[Stored data]
--- START ---

theorem evalCoupling_kept {s : State} {a2} {a3} {a4} (hs : Kept x s0 s) : Kept x s0 (evalCoupling s a2 a3 a4) := by
  unfold evalCoupling
  repeat' first
    | with_reducible assumption
    | with_reducible apply State.onDoor_kept
    | with_reducible apply doorEvent_kept
    | with_reducible apply bump_kept
    | with_reducible apply holdDoor_kept
    | (extract_lets +onlyGivenNames st; have hst : Kept x s0 st := ?_; clear_value st; revert st; intro st2 hst2)
    | (extract_lets +onlyGivenNames yy; clear_value yy; revert yy; intro y2)
    | with_reducible apply Kept.ite
    | split

theorem evalLocks_kept {s : State} {a2} {a3} (hs : Kept x s0 s) : Kept x s0 (evalLocks s a2 a3) := by
  unfold evalLocks
  repeat' first
    | with_reducible assumption
    | with_reducible apply State.onShaft_kept
    | with_reducible apply State.each_kept
    | with_reducible apply doorEvent_kept
    | with_reducible apply stopMode_kept
    | with_reducible apply State.onCar_kept
    | with_reducible exact CntKept.same rfl
    | with_reducible exact MemsKept.same rfl rfl
    | with_reducible exact fun w => MemsWf.same w rfl rfl
    | with_reducible exact FuseKept.same rfl rfl rfl
    | with_reducible exact SafetyKept.same rfl rfl rfl rfl
    | with_reducible exact CfgKept.same rfl
    | with_reducible exact TripsKept.same rfl rfl
    | with_reducible exact .inr rfl
    | (intro)
    | (extract_lets +onlyGivenNames st; have hst : Kept x s0 st := ?_; clear_value st; revert st; intro st2 hst2)
    | (extract_lets +onlyGivenNames yy; clear_value yy; revert yy; intro y2)
    | (dsimp -zeta only [st]; clear st)
    | with_reducible apply Kept.ite
    | split

theorem evalLeft_kept {s : State} {a2} {a3} (hs : Kept x s0 s) : Kept x s0 (evalLeft s a2 a3) := by
  unfold evalLeft
  split
  · exact hs
  · split
    · exact hs
    · extract_lets k out near st1 st2
      clear_value k near
      split
      · exact State.onDoor_kept hs
      · have h1 : Kept x s0 st1 := State.onDoor_kept (Kept.ite (holdDoor_kept hs) hs)
        clear_value st1
        have h2 : Kept x s0 st2 := State.each_kept h1 fun _ _ h => holdDoor_kept h
        clear_value st2
        exact doorEvent_kept h2

theorem evalEnable_kept {s : State} {a2} {a3} (hs : Kept x s0 s) : Kept x s0 (evalEnable s a2 a3) := by
  unfold evalEnable
  repeat' first
    | with_reducible assumption
    | with_reducible apply holdDoor_kept
    | with_reducible apply State.onDoor_kept
    | with_reducible exact CntKept.same rfl
    | with_reducible exact MemsKept.same rfl rfl
    | with_reducible exact fun w => MemsWf.same w rfl rfl
    | with_reducible exact FuseKept.same rfl rfl rfl
    | with_reducible exact SafetyKept.same rfl rfl rfl rfl
    | with_reducible exact CfgKept.same rfl
    | with_reducible exact TripsKept.same rfl rfl
    | with_reducible exact .inr rfl
    | (intro)
    | with_reducible apply Kept.ite
    | split

theorem evalGroup_kept {s : State} {a2} (hs : Kept x s0 s) : Kept x s0 (evalGroup s a2) := by
  unfold evalGroup
  repeat' first
    | with_reducible assumption
    | with_reducible apply doorOutput_kept
    | with_reducible exact CntKept.same rfl
    | with_reducible exact MemsKept.same rfl rfl
    | with_reducible exact fun w => MemsWf.same w rfl rfl
    | with_reducible exact FuseKept.same rfl rfl rfl
    | with_reducible exact SafetyKept.same rfl rfl rfl rfl
    | with_reducible exact CfgKept.same rfl
    | with_reducible exact TripsKept.same rfl rfl
    | with_reducible exact .inr rfl
    | (intro)
    | (extract_lets +onlyGivenNames st; have hst : Kept x s0 st := ?_; clear_value st; revert st; intro st2 hst2)
    | (extract_lets +onlyGivenNames yy; clear_value yy; revert yy; intro y2)
    | (dsimp -zeta only [st]; clear st)
    | with_reducible apply Kept.ite
    | split

theorem evalOpen_kept {s : State} {a2} {a3} (hs : Kept x s0 s) : Kept x s0 (evalOpen s a2 a3) := by
  unfold evalOpen
  repeat' first
    | with_reducible assumption
    | with_reducible apply startOpen_kept
    | with_reducible exact CntKept.same rfl
    | with_reducible exact MemsKept.same rfl rfl
    | with_reducible exact fun w => MemsWf.same w rfl rfl
    | with_reducible exact FuseKept.same rfl rfl rfl
    | with_reducible exact SafetyKept.same rfl rfl rfl rfl
    | with_reducible exact CfgKept.same rfl
    | with_reducible exact TripsKept.same rfl rfl
    | with_reducible exact .inr rfl
    | (intro)
    | (extract_lets +onlyGivenNames st; have hst : Kept x s0 st := ?_; clear_value st; revert st; intro st2 hst2)
    | (extract_lets +onlyGivenNames yy; clear_value yy; revert yy; intro y2)
    | (dsimp -zeta only [st]; clear st)
    | with_reducible apply Kept.ite
    | split

theorem evalClose_kept {s : State} {a2} {a3} (hs : Kept x s0 s) : Kept x s0 (evalClose s a2 a3) := by
  unfold evalClose
  repeat' first
    | with_reducible assumption
    | with_reducible apply State.onDoor_kept
    | with_reducible apply State.each_kept
    | with_reducible apply beginClose_kept
    | with_reducible exact CntKept.same rfl
    | with_reducible exact MemsKept.same rfl rfl
    | with_reducible exact fun w => MemsWf.same w rfl rfl
    | with_reducible exact FuseKept.same rfl rfl rfl
    | with_reducible exact SafetyKept.same rfl rfl rfl rfl
    | with_reducible exact CfgKept.same rfl
    | with_reducible exact TripsKept.same rfl rfl
    | with_reducible exact .inr rfl
    | (intro)
    | (extract_lets +onlyGivenNames st; have hst : Kept x s0 st := ?_; clear_value st; revert st; intro st2 hst2)
    | (extract_lets +onlyGivenNames yy; clear_value yy; revert yy; intro y2)
    | (dsimp -zeta only [st]; clear st)
    | with_reducible apply Kept.ite
    | split

theorem evalRescue_kept {s : State} {a2} {a3} (hs : Kept x s0 s) : Kept x s0 (evalRescue s a2 a3) := by
  unfold evalRescue
  repeat' first
    | with_reducible assumption
    | with_reducible apply State.onDoor_kept

theorem evalTimely_kept {s : State} {a2} (hs : Kept x s0 s) : Kept x s0 (evalTimely s a2) := by
  unfold evalTimely
  repeat' first
    | with_reducible assumption
    | with_reducible apply State.onDoor_kept

theorem evalDoor_kept {s : State} {a2} {a3} {a4} (hs : Kept x s0 s) : Kept x s0 (evalDoor s a2 a3 a4) := by
  unfold evalDoor
  repeat' first
    | with_reducible assumption
    | with_reducible apply State.onDoor_kept
    | with_reducible apply evalEdges_kept
    | with_reducible apply evalCoupling_kept
    | with_reducible apply evalTests_kept
    | with_reducible apply evalArrival_kept
    | with_reducible apply evalTrips_kept
    | with_reducible apply evalLocks_kept
    | with_reducible apply evalEnable_kept
    | with_reducible apply evalLeft_kept
    | with_reducible apply evalOpen_kept
    | with_reducible apply evalTimely_kept
    | with_reducible apply evalRescue_kept
    | with_reducible apply evalGroup_kept
    | with_reducible apply evalClose_kept
    | split

/-! ## Machine/Doors.lean -/

theorem execDoorStatus_kept {a1} {s : State} (hs : Kept x s0 s) : Ends (Kept x s0) (execDoorStatus a1 s) := by
  unfold execDoorStatus
  repeat' first
    | with_reducible assumption
    | with_reducible apply serve_kept
    | with_reducible apply ok_kept
    | (intro)
    | (extract_lets +onlyGivenNames yy; clear_value yy; revert yy; intro y2)
    | with_reducible apply Ends.next

theorem execEdgeStatus_kept {a1} {s : State} (hs : Kept x s0 s) : Ends (Kept x s0) (execEdgeStatus a1 s) := by
  unfold execEdgeStatus
  repeat' first
    | with_reducible assumption
    | with_reducible apply serve_kept
    | with_reducible apply ok_kept
    | (intro)
    | (extract_lets +onlyGivenNames yy; clear_value yy; revert yy; intro y2)
    | with_reducible apply Ends.next

theorem openDoor_kept {s : State} {a2} {a3} {a4} {a5} (hs : Kept x s0 s) : Kept x s0 (openDoor s a2 a3 a4 a5) := by
  unfold openDoor
  repeat' first
    | with_reducible assumption
    | with_reducible apply State.onDoor_kept
    | with_reducible apply startOpen_kept
    | with_reducible exact CntKept.same rfl
    | with_reducible exact MemsKept.same rfl rfl
    | with_reducible exact fun w => MemsWf.same w rfl rfl
    | with_reducible exact FuseKept.same rfl rfl rfl
    | with_reducible exact SafetyKept.same rfl rfl rfl rfl
    | with_reducible exact CfgKept.same rfl
    | with_reducible exact TripsKept.same rfl rfl
    | with_reducible exact .inr rfl
    | (intro)
    | with_reducible apply Kept.ite
    | split

theorem execDoorOpen_kept {a1} {s : State} (hs : Kept x s0 s) : Ends (Kept x s0) (execDoorOpen a1 s) := by
  unfold execDoorOpen
  repeat' first
    | with_reducible assumption
    | with_reducible apply serve_kept
    | with_reducible apply State.each_kept
    | with_reducible apply openDoor_kept
    | with_reducible apply ok_kept
    | with_reducible apply refused_kept
    | with_reducible exact CntKept.same rfl
    | with_reducible exact MemsKept.same rfl rfl
    | with_reducible exact fun w => MemsWf.same w rfl rfl
    | with_reducible exact FuseKept.same rfl rfl rfl
    | with_reducible exact SafetyKept.same rfl rfl rfl rfl
    | with_reducible exact CfgKept.same rfl
    | with_reducible exact TripsKept.same rfl rfl
    | with_reducible exact .inr rfl
    | (intro)
    | (extract_lets +onlyGivenNames st; have hst : Kept x s0 st := ?_; clear_value st; revert st; intro st2 hst2)
    | (extract_lets +onlyGivenNames yy; clear_value yy; revert yy; intro y2)
    | with_reducible apply Ends.next
    | (dsimp -zeta only [st]; clear st)
    | with_reducible apply Kept.ite
    | split

theorem closeDoor_kept {s : State} {a2} {a3} (hs : Kept x s0 s) : Kept x s0 (closeDoor s a2 a3) := by
  unfold closeDoor
  repeat' first
    | with_reducible assumption
    | with_reducible apply store_kept
    | with_reducible apply State.onDoor_kept
    | with_reducible exact CntKept.same rfl
    | with_reducible exact MemsKept.same rfl rfl
    | with_reducible exact fun w => MemsWf.same w rfl rfl
    | with_reducible exact FuseKept.same rfl rfl rfl
    | with_reducible exact SafetyKept.same rfl rfl rfl rfl
    | with_reducible exact CfgKept.same rfl
    | with_reducible exact TripsKept.same rfl rfl
    | with_reducible exact .inr rfl
    | (intro)
    | (extract_lets +onlyGivenNames st; have hst : Kept x s0 st := ?_; clear_value st; revert st; intro st2 hst2)
    | (extract_lets +onlyGivenNames yy; clear_value yy; revert yy; intro y2)
    | (dsimp -zeta only [st]; clear st)
    | with_reducible apply Kept.ite
    | split

theorem execDoorClose_kept {a1} {s : State} (hs : Kept x s0 s) : Ends (Kept x s0) (execDoorClose a1 s) := by
  unfold execDoorClose
  repeat' first
    | with_reducible assumption
    | with_reducible apply serve_kept
    | with_reducible apply State.each_kept
    | with_reducible apply closeDoor_kept
    | with_reducible apply ok_kept
    | with_reducible apply refused_kept
    | with_reducible exact CntKept.same rfl
    | with_reducible exact MemsKept.same rfl rfl
    | with_reducible exact fun w => MemsWf.same w rfl rfl
    | with_reducible exact FuseKept.same rfl rfl rfl
    | with_reducible exact SafetyKept.same rfl rfl rfl rfl
    | with_reducible exact CfgKept.same rfl
    | with_reducible exact TripsKept.same rfl rfl
    | with_reducible exact .inr rfl
    | (intro)
    | (extract_lets +onlyGivenNames st; have hst : Kept x s0 st := ?_; clear_value st; revert st; intro st2 hst2)
    | (extract_lets +onlyGivenNames yy; clear_value yy; revert yy; intro y2)
    | with_reducible apply Ends.next
    | (dsimp -zeta only [st]; clear st)
    | with_reducible apply Kept.ite
    | split

theorem execDoorLearn_kept {a1} {s : State} (hs : Kept x s0 s) : Ends (Kept x s0) (execDoorLearn a1 s) := by
  unfold execDoorLearn
  repeat' first
    | with_reducible assumption
    | with_reducible apply serve_kept
    | with_reducible apply moveDoor_kept
    | with_reducible apply clearNudgeDo_kept
    | with_reducible apply endNudge_kept
    | with_reducible apply ok_kept
    | with_reducible apply refused_kept
    | with_reducible apply State.onDoor_kept
    | with_reducible exact CntKept.same rfl
    | with_reducible exact MemsKept.same rfl rfl
    | with_reducible exact fun w => MemsWf.same w rfl rfl
    | with_reducible exact FuseKept.same rfl rfl rfl
    | with_reducible exact SafetyKept.same rfl rfl rfl rfl
    | with_reducible exact CfgKept.same rfl
    | with_reducible exact TripsKept.same rfl rfl
    | with_reducible exact .inr rfl
    | (intro)
    | (extract_lets +onlyGivenNames st; have hst : Kept x s0 st := ?_; clear_value st; revert st; intro st2 hst2)
    | (extract_lets +onlyGivenNames yy; clear_value yy; revert yy; intro y2)
    | with_reducible apply Ends.next
    | (dsimp -zeta only [st]; clear st)
    | with_reducible apply Kept.ite
    | split

theorem execDoorPolicySet_kept {a1} {s : State} (hs : Kept x s0 s) : Ends (Kept x s0) (execDoorPolicySet a1 s) := by
  unfold execDoorPolicySet
  repeat' first
    | with_reducible assumption
    | with_reducible apply serve_kept
    | with_reducible apply refused_kept
    | with_reducible apply State.onDoor_kept
    | with_reducible apply ok_kept
    | with_reducible exact CntKept.same rfl
    | with_reducible exact MemsKept.same rfl rfl
    | with_reducible exact fun w => MemsWf.same w rfl rfl
    | with_reducible exact FuseKept.same rfl rfl rfl
    | with_reducible exact SafetyKept.same rfl rfl rfl rfl
    | with_reducible exact CfgKept.same rfl
    | with_reducible exact TripsKept.same rfl rfl
    | with_reducible exact .inr rfl
    | (intro)
    | (extract_lets +onlyGivenNames st; have hst : Kept x s0 st := ?_; clear_value st; revert st; intro st2 hst2)
    | (extract_lets +onlyGivenNames yy; clear_value yy; revert yy; intro y2)
    | with_reducible apply Ends.next
    | (dsimp -zeta only [st]; clear st)
    | with_reducible apply Kept.ite
    | split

--- END ---

● **Problem description**
Look over the records above and copy each line that includes the string "execDoorClose".

● **Response box**
theorem execDoorClose_kept {a1} {s : State} (hs : Kept x s0 s) : Ends (Kept x s0) (execDoorClose a1 s) := by
  unfold execDoorClose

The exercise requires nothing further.